» PROBLEM DESCRIPTION
Set down the material exactly as given, please, from its first line through the line that includes "(enterComplete s).txValid = s.txValid := rfl".

Segment Start: DATA PROVIDED

@[simp] theorem enterComplete_crc (s : State) : (enterComplete s).crc = s.crc := rfl
@[simp] theorem enterComplete_bitcnt (s : State) : (enterComplete s).bitcnt = s.bitcnt := rfl
@[simp] theorem enterComplete_req (s : State) : (enterComplete s).req = s.req := rfl
@[simp] theorem enterComplete_tx (s : State) : (enterComplete s).tx = s.tx := rfl
@[simp] theorem enterComplete_txKind (s : State) : (enterComplete s).txKind = s.txKind := rfl
@[simp] theorem enterComplete_txFn (s : State) : (enterComplete s).txFn = s.txFn := rfl
@[simp] theorem enterComplete_txValid (s : State) : (enterComplete s).txValid = s.txValid := rfl
@[simp] theorem enterComplete_rx (s : State) : (enterComplete s).rx = s.rx := rfl
@[simp] theorem enterComplete_est (s : State) : (enterComplete s).est = s.est := rfl
@[simp] theorem enterComplete_latched (s : State) : (enterComplete s).latched = s.latched := rfl
@[simp] theorem enterComplete_done (s : State) : (enterComplete s).done = true := rfl
@[simp] theorem enterComplete_overshoot (s : State) : (enterComplete s).overshoot = s.overshoot := rfl
@[simp] theorem enterComplete_rsp (s : State) : (enterComplete s).rsp = s.rsp := rfl
@[simp] theorem enterComplete_rspValid (s : State) : (enterComplete s).rspValid = s.rspValid := rfl
@[simp] theorem enterComplete_tstate (s : State) : (enterComplete s).tstate = s.tstate := rfl
@[simp] theorem enterComplete_fault (s : State) : (enterComplete s).fault = s.fault := rfl
@[simp] theorem enterComplete_sess (s : State) : (enterComplete s).sess = .complete := rfl
@[simp] theorem enterComplete_wdArmed (s : State) : (enterComplete s).wdArmed = false := rfl
@[simp] theorem enterComplete_subscribed (s : State) : (enterComplete s).subscribed = false := rfl
@[simp] theorem enterComplete_writeTries (s : State) : (enterComplete s).writeTries = s.writeTries := rfl
@[simp] theorem enterComplete_call (s : State) : (enterComplete s).call = s.call := rfl
@[simp] theorem enterComplete_ret (s : State) : (enterComplete s).ret = s.ret := rfl
@[simp] theorem enterComplete_calls (s : State) : (enterComplete s).calls = s.calls ++ [.unsubscribe] := rfl
@[simp] theorem enterComplete_faultLog (s : State) : (enterComplete s).faultLog = s.faultLog := rfl
@[simp] theorem enterComplete_inbox (s : State) : (enterComplete s).inbox = s.inbox := rfl
@[simp] theorem enterComplete_cfg (s : State) : (enterComplete s).cfg = s.cfg := rfl

@[simp] theorem setEstimate_crc (e : Word × Bool) (s : State) : (setEstimate e s).crc = s.crc := rfl
@[simp] theorem setEstimate_bitcnt (e : Word × Bool) (s : State) : (setEstimate e s).bitcnt = s.bitcnt := rfl
@[simp] theorem setEstimate_req (e : Word × Bool) (s : State) : (setEstimate e s).req = s.req := rfl
@[simp] theorem setEstimate_tx (e : Word × Bool) (s : State) : (setEstimate e s).tx = s.tx := rfl
@[simp] theorem setEstimate_txKind (e : Word × Bool) (s : State) : (setEstimate e s).txKind = s.txKind := rfl
@[simp] theorem setEstimate_txFn (e : Word × Bool) (s : State) : (setEstimate e s).txFn = s.txFn := rfl
@[simp] theorem setEstimate_txValid (e : Word × Bool) (s : State) : (setEstimate e s).txValid = s.txValid := rfl
@[simp] theorem setEstimate_rx (e : Word × Bool) (s : State) : (setEstimate e s).rx = s.rx := rfl
@[simp] theorem setEstimate_est (e : Word × Bool) (s : State) : (setEstimate e s).est = e.1 := rfl
@[simp] theorem setEstimate_latched (e : Word × Bool) (s : State) : (setEstimate e s).latched = e.2 := rfl
@[simp] theorem setEstimate_done (e : Word × Bool) (s : State) : (setEstimate e s).done = s.done := rfl
@[simp] theorem setEstimate_overshoot (e : Word × Bool) (s : State) :
    (setEstimate e s).overshoot = s.overshoot := rfl
@[simp] theorem setEstimate_rsp (e : Word × Bool) (s : State) : (setEstimate e s).rsp = s.rsp := rfl
@[simp] theorem setEstimate_rspValid (e : Word × Bool) (s : State) : (setEstimate e s).rspValid = s.rspValid := rfl
@[simp] theorem setEstimate_tstate (e : Word × Bool) (s : State) : (setEstimate e s).tstate = s.tstate := rfl
@[simp] theorem setEstimate_fault (e : Word × Bool) (s : State) : (setEstimate e s).fault = s.fault := rfl
@[simp] theorem setEstimate_sess (e : Word × Bool) (s : State) : (setEstimate e s).sess = s.sess := rfl
@[simp] theorem setEstimate_wdArmed (e : Word × Bool) (s : State) : (setEstimate e s).wdArmed = s.wdArmed := rfl
@[simp] theorem setEstimate_subscribed (e : Word × Bool) (s : State) :
    (setEstimate e s).subscribed = s.subscribed := rfl
@[simp] theorem setEstimate_writeTries (e : Word × Bool) (s : State) :
    (setEstimate e s).writeTries = s.writeTries := rfl
@[simp] theorem setEstimate_call (e : Word × Bool) (s : State) : (setEstimate e s).call = s.call := rfl
@[simp] theorem setEstimate_ret (e : Word × Bool) (s : State) : (setEstimate e s).ret = s.ret := rfl
@[simp] theorem setEstimate_calls (e : Word × Bool) (s : State) : (setEstimate e s).calls = s.calls := rfl
@[simp] theorem setEstimate_faultLog (e : Word × Bool) (s : State) : (setEstimate e s).faultLog = s.faultLog := rfl
@[simp] theorem setEstimate_inbox (e : Word × Bool) (s : State) : (setEstimate e s).inbox = s.inbox := rfl
@[simp] theorem setEstimate_cfg (e : Word × Bool) (s : State) : (setEstimate e s).cfg = s.cfg := rfl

Segment End: DATA PROVIDED

» WRITTEN ANSWER
@[simp] theorem enterComplete_crc (s : State) : (enterComplete s).crc = s.crc := rfl
@[simp] theorem enterComplete_bitcnt (s : State) : (enterComplete s).bitcnt = s.bitcnt := rfl
@[simp] theorem enterComplete_req (s : State) : (enterComplete s).req = s.req := rfl
@[simp] theorem enterComplete_tx (s : State) : (enterComplete s).tx = s.tx := rfl
@[simp] theorem enterComplete_txKind (s : State) : (enterComplete s).txKind = s.txKind := rfl
@[simp] theorem enterComplete_txFn (s : State) : (enterComplete s).txFn = s.txFn := rfl
@[simp] theorem enterComplete_txValid (s : State) : (enterComplete s).txValid = s.txValid := rfl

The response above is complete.